EXCERPTED RECORDS:
/-- With no reset waiting and the core idle, a frame before the consumer is ingested, whether it is a row of the opcode
table or not: a row's meaning is the branch of `Ingest` for its op byte (R66). -/
theorem step_inbox {s : State} {w : BitVec 64} (hreset : s.resetPending = false) (hport : s.port = none)
    (hinbox : s.inbox = some w) :
    step s = .next (consume (unpackFrame w) (ingest · (unpackFrame w)) { s with inbox := none }) := by
  cases hrow : decodeDframe w with
  | ok i =>
    rw [step_row hreset hport hinbox hrow]
    have hword := encode_of_decodeDframe hrow
    cases i with
    | decrypt frame => cases hword
    | validate decoded => cases hword
    | frameTemp body =>
      obtain rfl : packFrame (body.toFrame Config.OP_TEMP) = w := Wire.dframe.inj hword
      rw [unpackFrame_packFrame]
      exact congrArg Host.Outcome.next (consume_congr (fun _ r => (ingest_temp (FrameBody.toFrame_a0 _ body) r).symm) _)
    | frameCo2 body =>
      obtain rfl : packFrame (body.toFrame Config.OP_CO2) = w := Wire.dframe.inj hword
      rw [unpackFrame_packFrame]
      exact congrArg Host.Outcome.next (consume_congr (fun _ r => (ingest_co2 (FrameBody.toFrame_a0 _ body) r).symm) _)
  | error e =>
    rw [step, fetch_unlisted hreset hport hinbox hrow]
    refine congrArg _ (consume_congr (fun hvalid r => ?_) _)
    obtain ⟨htemp, hco2⟩ := unlisted_of_decodeDframe_error hrow ((validate_iff _).1 hvalid).1
    exact (ingest_unlisted htemp hco2 r).symm

/-- The four things a step can be: a reset is taken, the core answers, the consumer ingests, or the host moves. -/
theorem step_cases (s : State) :
    (s.resetPending = true ∧ step s = .next s.takeReset) ∨
    (∃ w, s.port = some w ∧
      step s = .next (State.respond (decodeRequest w) (answer (decodeRequest w)) { s with port := none })) ∨
    (∃ w, s.port = none ∧ s.inbox = some w ∧
      step s = .next (consume (unpackFrame w) (ingest · (unpackFrame w)) { s with inbox := none })) ∨
    (s.Quiescent ∧ step s = hostStep s) := by
  rcases Bool.eq_false_or_eq_true s.resetPending with hreset | hreset
  · exact .inl ⟨hreset, by rw [step, fetch_reset hreset]⟩
  rcases Option.eq_none_or_eq_some s.port with hport | ⟨w, hport⟩
  · rcases Option.eq_none_or_eq_some s.inbox with hinbox | ⟨w, hinbox⟩
    · have hquiet : s.Quiescent := ⟨hreset, hport, hinbox⟩
      exact .inr (.inr (.inr ⟨hquiet, step_quiescent hquiet⟩))
    · exact .inr (.inr (.inl ⟨w, hport, hinbox, step_inbox hreset hport hinbox⟩))
  · exact .inr (.inl ⟨w, hport, step_request hreset hport⟩)

end Sys2Proof.Machine
end

section
/-! PROOF. What the invariant says of the record of actions, action by action (60_exceptions.md R70, R71). -/

namespace Sys2Proof.Machine

/-- What the invariant asks of a record of actions that leaves the endpoint polled or not, with this many transfers
started and not ended. -/
structure Ledger (actions : List HostAction) (polled : Bool) (outstanding : Nat) : Prop where
  recorded : pollingAfter actions = polled
  quiet : QuietReports actions
  whole : ∀ a ∈ actions, a.reportsComplete = true
  once : actions.countP HostAction.startsTransfer = actions.countP HostAction.endsTransfer + outstanding

/-- The action moves no polling and ends no transfer. -/
def HostAction.isAside : HostAction → Bool
  | .startPolling _ _ => false
  | .stopPolling => false
  | .report (.completed _) => false
  | .report (.transferFailed _) => false
  | _ => true

/-- An action aside is nothing to any clause of the invariant. -/
theorem HostAction.isAside_spec {a : HostAction} (h : a.isAside = true) :
    (∀ polled, a.pollsAfter polled = polled) ∧ a.endsTransfer = false ∧ a.startsTransfer = false ∧
      a.reportsComplete = true := by
  cases a with
  | report r =>
    cases r with
    | completed r => cases h
    | transferFailed e => cases h
    | _ => exact ⟨fun _ => rfl, rfl, rfl, rfl⟩
  | startPolling w b => cases h
  | stopPolling => cases h
  | _ => exact ⟨fun _ => rfl, rfl, rfl, rfl⟩

namespace Ledger

variable {actions : List HostAction} {polled : Bool} {n : Nat}

/-- An action is added: an end of a transfer needs polling stopped, a reported Reading is complete, and starts and ends
are counted. -/
theorem append {a : HostAction} {m : Nat} (h : Ledger actions polled n)
    (hquiet : a.endsTransfer = true → polled = false) (hwhole : a.reportsComplete = true)
    (hcount : n + (if a.startsTransfer then 1 else 0) = m + if a.endsTransfer then 1 else 0) :
    Ledger (actions ++ [a]) (a.pollsAfter polled) m where
  recorded := by rw [pollingAfter_append, h.recorded]
  quiet := h.quiet.append fun hends => h.recorded.trans (hquiet hends)
  whole := List.forall_mem_append.2 ⟨h.whole, List.forall_mem_singleton.2 hwhole⟩
  once := by
    have honce := h.once
    rw [List.countP_append, List.countP_append, List.countP_singleton, List.countP_singleton]
    omega

theorem aside {a : HostAction} (h : Ledger actions polled n) (ha : a.isAside = true) :
    Ledger (actions ++ [a]) polled n := by
  obtain ⟨hpolls, hends, hstarts, hwhole⟩ := HostAction.isAside_spec ha
  have hadded : Ledger (actions ++ [a]) (a.pollsAfter polled) n :=
    h.append (by simp [hends]) hwhole (by simp [hends, hstarts])
  rwa [hpolls] at hadded

theorem start (h : Ledger actions polled 0) (window buffer : Nat) :
    Ledger (actions ++ [.startPolling window buffer]) true 1 :=
  h.append nofun rfl rfl

theorem stop (h : Ledger actions polled n) : Ledger (actions ++ [.stopPolling]) false n :=
  h.append nofun rfl rfl

/-- A transfer ends with its error once polling is stopped (R71). -/
theorem fail (h : Ledger actions false 1) (e : ErrorKind) :
    Ledger (actions ++ [.report (.transferFailed e)]) false 0 :=
  h.append (fun _ => rfl) rfl rfl

/-- A transfer ends with a complete Reading once polling is stopped (R64, R71). -/
theorem complete (h : Ledger actions false 1) {r : Reading} (hr : r.complete = true) :
    Ledger (actions ++ [.report (.completed r)]) false 0 :=
  h.append (fun _ => rfl) hr rfl

end Ledger

end Sys2Proof.Machine
end

section
/-! PROOF. Every step keeps the invariant (R64, R70, R71, R92), operation by operation. -/

namespace Sys2Proof.Machine

/-- The request whose response the host waits for (R75). -/
def HostPhase.awaited : HostPhase → Option Request
  | .awaitDecrypt raw => some ⟨.decrypt, raw⟩
  | .awaitVerdict d => some ⟨.validate, d⟩
  | _ => none

namespace State

variable {s t : State}

theorem Inv.ledger (h : s.Inv) : Ledger s.actions s.polling (if s.phase = .idle then 0 else 1) :=
  ⟨h.recorded, h.quiet, h.whole, h.once⟩

theorem Inv.awaits (h : s.Inv) {r : Request} (hr : s.phase.awaited = some r) : s.Waits r := by
  cases hphase : s.phase with
  | awaitDecrypt raw =>
    obtain rfl : _ = r := by simpa [HostPhase.awaited, hphase] using hr
    exact h.decrypting raw hphase
  | awaitVerdict d =>
    obtain rfl : _ = r := by simpa [HostPhase.awaited, hphase] using hr
    exact h.validating d hphase
  | _ => simp [HostPhase.awaited, hphase] at hr

theorem Inv.polling_eq_false (h : s.Inv) (hidle : s.phase = .idle) : s.polling = false :=
  Bool.eq_false_iff.2 fun hpolling => h.polls.1 hpolling hidle

/-- The invariant, with its clauses about the record and about the awaited request in one each. -/
theorem inv_of_ledger (hpolls : s.polling = true ↔ s.phase ≠ .idle)
    (hledger : Ledger s.actions s.polling (if s.phase = .idle then 0 else 1))
    (hheld : s.phase ≠ .idle → s.session.isSome = true) (hanswered : ∀ x ∈ s.transactions, x.answered)
    (hawaits : ∀ r, s.phase.awaited = some r → s.Waits r) : s.Inv where
  polls := hpolls
  recorded := hledger.recorded
  quiet := hledger.quiet
  whole := hledger.whole
  once := hledger.once
  held := hheld
  answered := hanswered
  decrypting raw hphase := hawaits _ (by rw [hphase]; rfl)
  validating d hphase := hawaits _ (by rw [hphase]; rfl)

/-- With no transfer outstanding, polling is off, every started transfer has ended and the records are right. -/
theorem inv_of_idle (hidle : s.phase = .idle) (hpolling : s.polling = false) (hledger : Ledger s.actions false 0)
    (hanswered : ∀ x ∈ s.transactions, x.answered) : s.Inv :=
  inv_of_ledger (by simp [hidle, hpolling]) (by simpa [hidle, hpolling] using hledger) (absurd hidle) hanswered
    (by simp [hidle, HostPhase.awaited])

/-- What leaves the transfer, the session and the actions as they are keeps the invariant, if the transactions and the
awaited request are right. -/
theorem Inv.of_same_transfer (h : s.Inv) (hactions : t.actions = s.actions) (hpolling : t.polling = s.polling)
    (hsession : t.session = s.session) (hphase : t.phase = .idle ↔ s.phase = .idle)
    (hanswered : ∀ x ∈ t.transactions, x.answered) (hawaits : ∀ r, t.phase.awaited = some r → t.Waits r) : t.Inv := by
  refine inv_of_ledger ?_ ?_ ?_ hanswered hawaits
  · simpa only [hpolling, ne_eq, hphase] using h.polls
  · simpa only [hactions, hpolling, hphase] using h.ledger
  · simpa only [hsession, ne_eq, hphase] using h.held

/-! The core and the consumer -/

theorem Inv.takeReset (h : s.Inv) : s.takeReset.Inv := by
  refine h.of_same_transfer rfl rfl rfl Iff.rfl h.answered fun r hr => ?_
  rcases h.awaits hr with ⟨_, hunanswered⟩ | ⟨_, hreceived⟩
  · exact .inr ⟨rfl, .inl hunanswered⟩
  · exact .inr ⟨rfl, hreceived⟩

/-- The answer to the request at the port is the one a waiting host waits for (R92). -/
theorem Inv.respond (h : s.Inv) {w : BitVec 65} (hport : s.port = some w) :
    (State.respond (decodeRequest w) (answer (decodeRequest w)) { s with port := none }).Inv := by
  refine h.of_same_transfer rfl rfl rfl Iff.rfl ?_ fun r hr => ?_
  · exact List.forall_mem_append.2 ⟨h.answered, List.forall_mem_singleton.2 rfl⟩
  · rcases h.awaits hr with ⟨hrequest, _⟩ | ⟨hfree, _⟩
    · obtain rfl : w = encodeRequest r := Option.some.inj (hport.symm.trans hrequest)
      exact .inr ⟨rfl, .inr (by rw [respond_received, decodeRequest_encodeRequest])⟩
    · cases hport.symm.trans hfree

/-- The error entry ends the outstanding transfer, if there is one, after polling is stopped (R71). -/
theorem Inv.failTransfer (h : s.Inv) (e : ErrorKind) : (s.failTransfer e).Inv := by
  refine inv_of_idle rfl rfl ?_ h.answered
  rw [failTransfer_actions]
  have hledger := h.ledger
  split at hledger
  next hidle => rw [if_pos hidle]; exact hledger.stop.aside rfl
  next hactive => rw [if_neg hactive]; exact hledger.stop.fail e

theorem Inv.consume (h : s.Inv) (d : Frame) (effect : Reading → Reading) : (consume d effect s).Inv := by
  rcases consume_cases d effect s with hvalid | hinvalid
  · rw [hvalid]
    exact h.of_same_transfer rfl rfl rfl Iff.rfl h.answered fun _ hr => h.awaits hr
  · rw [hinvalid]
    exact h.failTransfer _

/-! The application's calls -/

theorem Inv.act (h : s.Inv) (a : HostAction) (ha : a.isAside = true) : (s.act a).Inv :=
  inv_of_ledger h.polls (h.ledger.aside ha) h.held h.answered fun _ hr => h.awaits hr

/-- Without a transfer the session is free to change (R74). -/
theorem Inv.withSession (h : s.Inv) (hidle : s.phase = .idle) (session : Option Session) :
    ({ s with session := session } : State).Inv :=
  inv_of_ledger h.polls h.ledger (absurd hidle) h.answered fun _ hr => h.awaits hr

theorem Inv.connect (h : s.Inv) (hidle : s.phase = .idle) (ids : UsbIds) (answers : ConnectAnswers) :
    (connect ids answers s).Inv := by
  simp only [Machine.connect]
  have hlocated := h.act (.locateDevice ids) rfl
  split
  · exact hlocated.act _ rfl
  have hopened := hlocated.act .openDevice rfl
  split
  · exact hopened.act _ rfl
  have hcontrolled := (hopened.act (.selectInterface 0) rfl).act (.controlTransfer Config.handshake) rfl
  split
  · exact hcontrolled.act _ rfl
  · have hbound := (hcontrolled.act .claimInterface rfl).act (.bindEndpoint 0) rfl
    exact (hbound.act (.report .connected) rfl).withSession (by simpa using hidle) _

theorem Inv.disconnect (h : s.Inv) (hidle : s.phase = .idle) (releaseOk closeOk : Bool) :
    (disconnect releaseOk closeOk s).Inv :=
  have hclosed := (h.act .releaseInterface rfl).act .closeDevice rfl
  (hclosed.act (.report (.disconnected releaseOk closeOk)) rfl).withSession hidle none

/-- A transfer starts from no outstanding one, and polling starts with it (R74). -/
theorem Inv.beginTransfer (h : s.Inv) (hidle : s.phase = .idle) (hsession : s.session.isSome = true) :
    s.beginTransfer.Inv := by
  have hledger := h.ledger
  rw [if_pos hidle] at hledger
  exact inv_of_ledger (by simp) ((hledger.aside rfl).start _ _) (fun _ => hsession) h.answered nofun

/-- A transfer ends with a complete Reading, after polling is stopped (R64, R71). -/
theorem Inv.finishTransfer (h : s.Inv) (hactive : s.phase ≠ .idle) (hcomplete : s.reading.complete = true) :
    s.finishTransfer.Inv := by
  have hledger := h.ledger
  rw [if_neg hactive] at hledger
  exact inv_of_idle rfl rfl (hledger.stop.complete hcomplete) h.answered

end State

/-! The host -/

section Host

variable {s t : State}

/-- A host that awaits nothing keeps the invariant when its request is presented or its inputs move. -/
theorem State.Inv.of_not_awaiting (h : s.Inv) (hactions : t.actions = s.actions) (hpolling : t.polling = s.polling)
    (hsession : t.session = s.session) (hphase : t.phase = .idle ↔ s.phase = .idle)
    (htransactions : t.transactions = s.transactions) (hawaited : t.phase.awaited = none) : t.Inv :=
  h.of_same_transfer hactions hpolling hsession hphase (htransactions ▸ h.answered) (by simp [hawaited])

/-- A host that issues a request awaits that request, which is at the port (R26, R75). -/
theorem issue_keeps_inv (h : s.Inv) (hactive : s.phase ≠ .idle) {r : Request} {p : HostPhase}
    (hp : p.awaited = some r) (hissue : issue r p s = .next t) : t.Inv := by
  obtain ⟨_, rfl⟩ := (present_next_iff _ _ _).1 hissue
  have hstays : p ≠ .idle := by rintro rfl; cases hp
  refine h.of_same_transfer rfl rfl rfl (iff_of_false hstays hactive) h.answered fun r' hr' => ?_
  obtain rfl : r = r' := Option.some.inj (hp.symm.trans hr')
  exact .inl ⟨rfl, rfl⟩

theorem acceptRaw_keeps_inv (h : s.Inv) (hphase : s.phase = .polling) {bytes : List Byte}
    (haccept : acceptRaw bytes s = .next t) : t.Inv := by
  rw [acceptRaw] at haccept
  split at haccept
  · exact issue_keeps_inv h (by simp [hphase]) rfl haccept
  · cases haccept

/-- Every call is made without an outstanding transfer: the others are refused, and an outstanding transfer has a
session, with which `connect` is refused (R76, log 13). -/
theorem takeCall_keeps_inv (h : s.Inv) {c : Call} (hcall : takeCall c s = .next t) : t.Inv := by
  cases c with
  | connect ids answers =>
    simp only [takeCall] at hcall
    split at hcall
    next => cases hcall
    next hsession =>
      obtain rfl := Host.Outcome.next.inj hcall
      exact h.connect (not_not.1 (mt h.held hsession)) _ _
  | transfer =>
    simp only [takeCall] at hcall
    split_ifs at hcall with hidle hsession
    obtain rfl := Host.Outcome.next.inj hcall
    exact h.beginTransfer (not_not.1 hidle) (by simpa [Option.isSome_iff_ne_none] using hsession)
  | disconnect releaseOk closeOk =>
    simp only [takeCall] at hcall
    split_ifs at hcall with hidle hsession
    obtain rfl := Host.Outcome.next.inj hcall
    exact h.disconnect (not_not.1 hidle) _ _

WHAT TO WORK ON:
Output the material above exactly, but only from the line that carries "theorem issue_keeps_inv (h" through the line that carries "exact .inl ⟨rfl, rfl⟩".

RESPONSE TO THIS TASK:
theorem issue_keeps_inv (h : s.Inv) (hactive : s.phase ≠ .idle) {r : Request} {p : HostPhase}
    (hp : p.awaited = some r) (hissue : issue r p s = .next t) : t.Inv := by
  obtain ⟨_, rfl⟩ := (present_next_iff _ _ _).1 hissue
  have hstays : p ≠ .idle := by rintro rfl; cases hp
  refine h.of_same_transfer rfl rfl rfl (iff_of_false hstays hactive) h.answered fun r' hr' => ?_
  obtain rfl : r = r' := Option.some.inj (hp.symm.trans hr')
  exact .inl ⟨rfl, rfl⟩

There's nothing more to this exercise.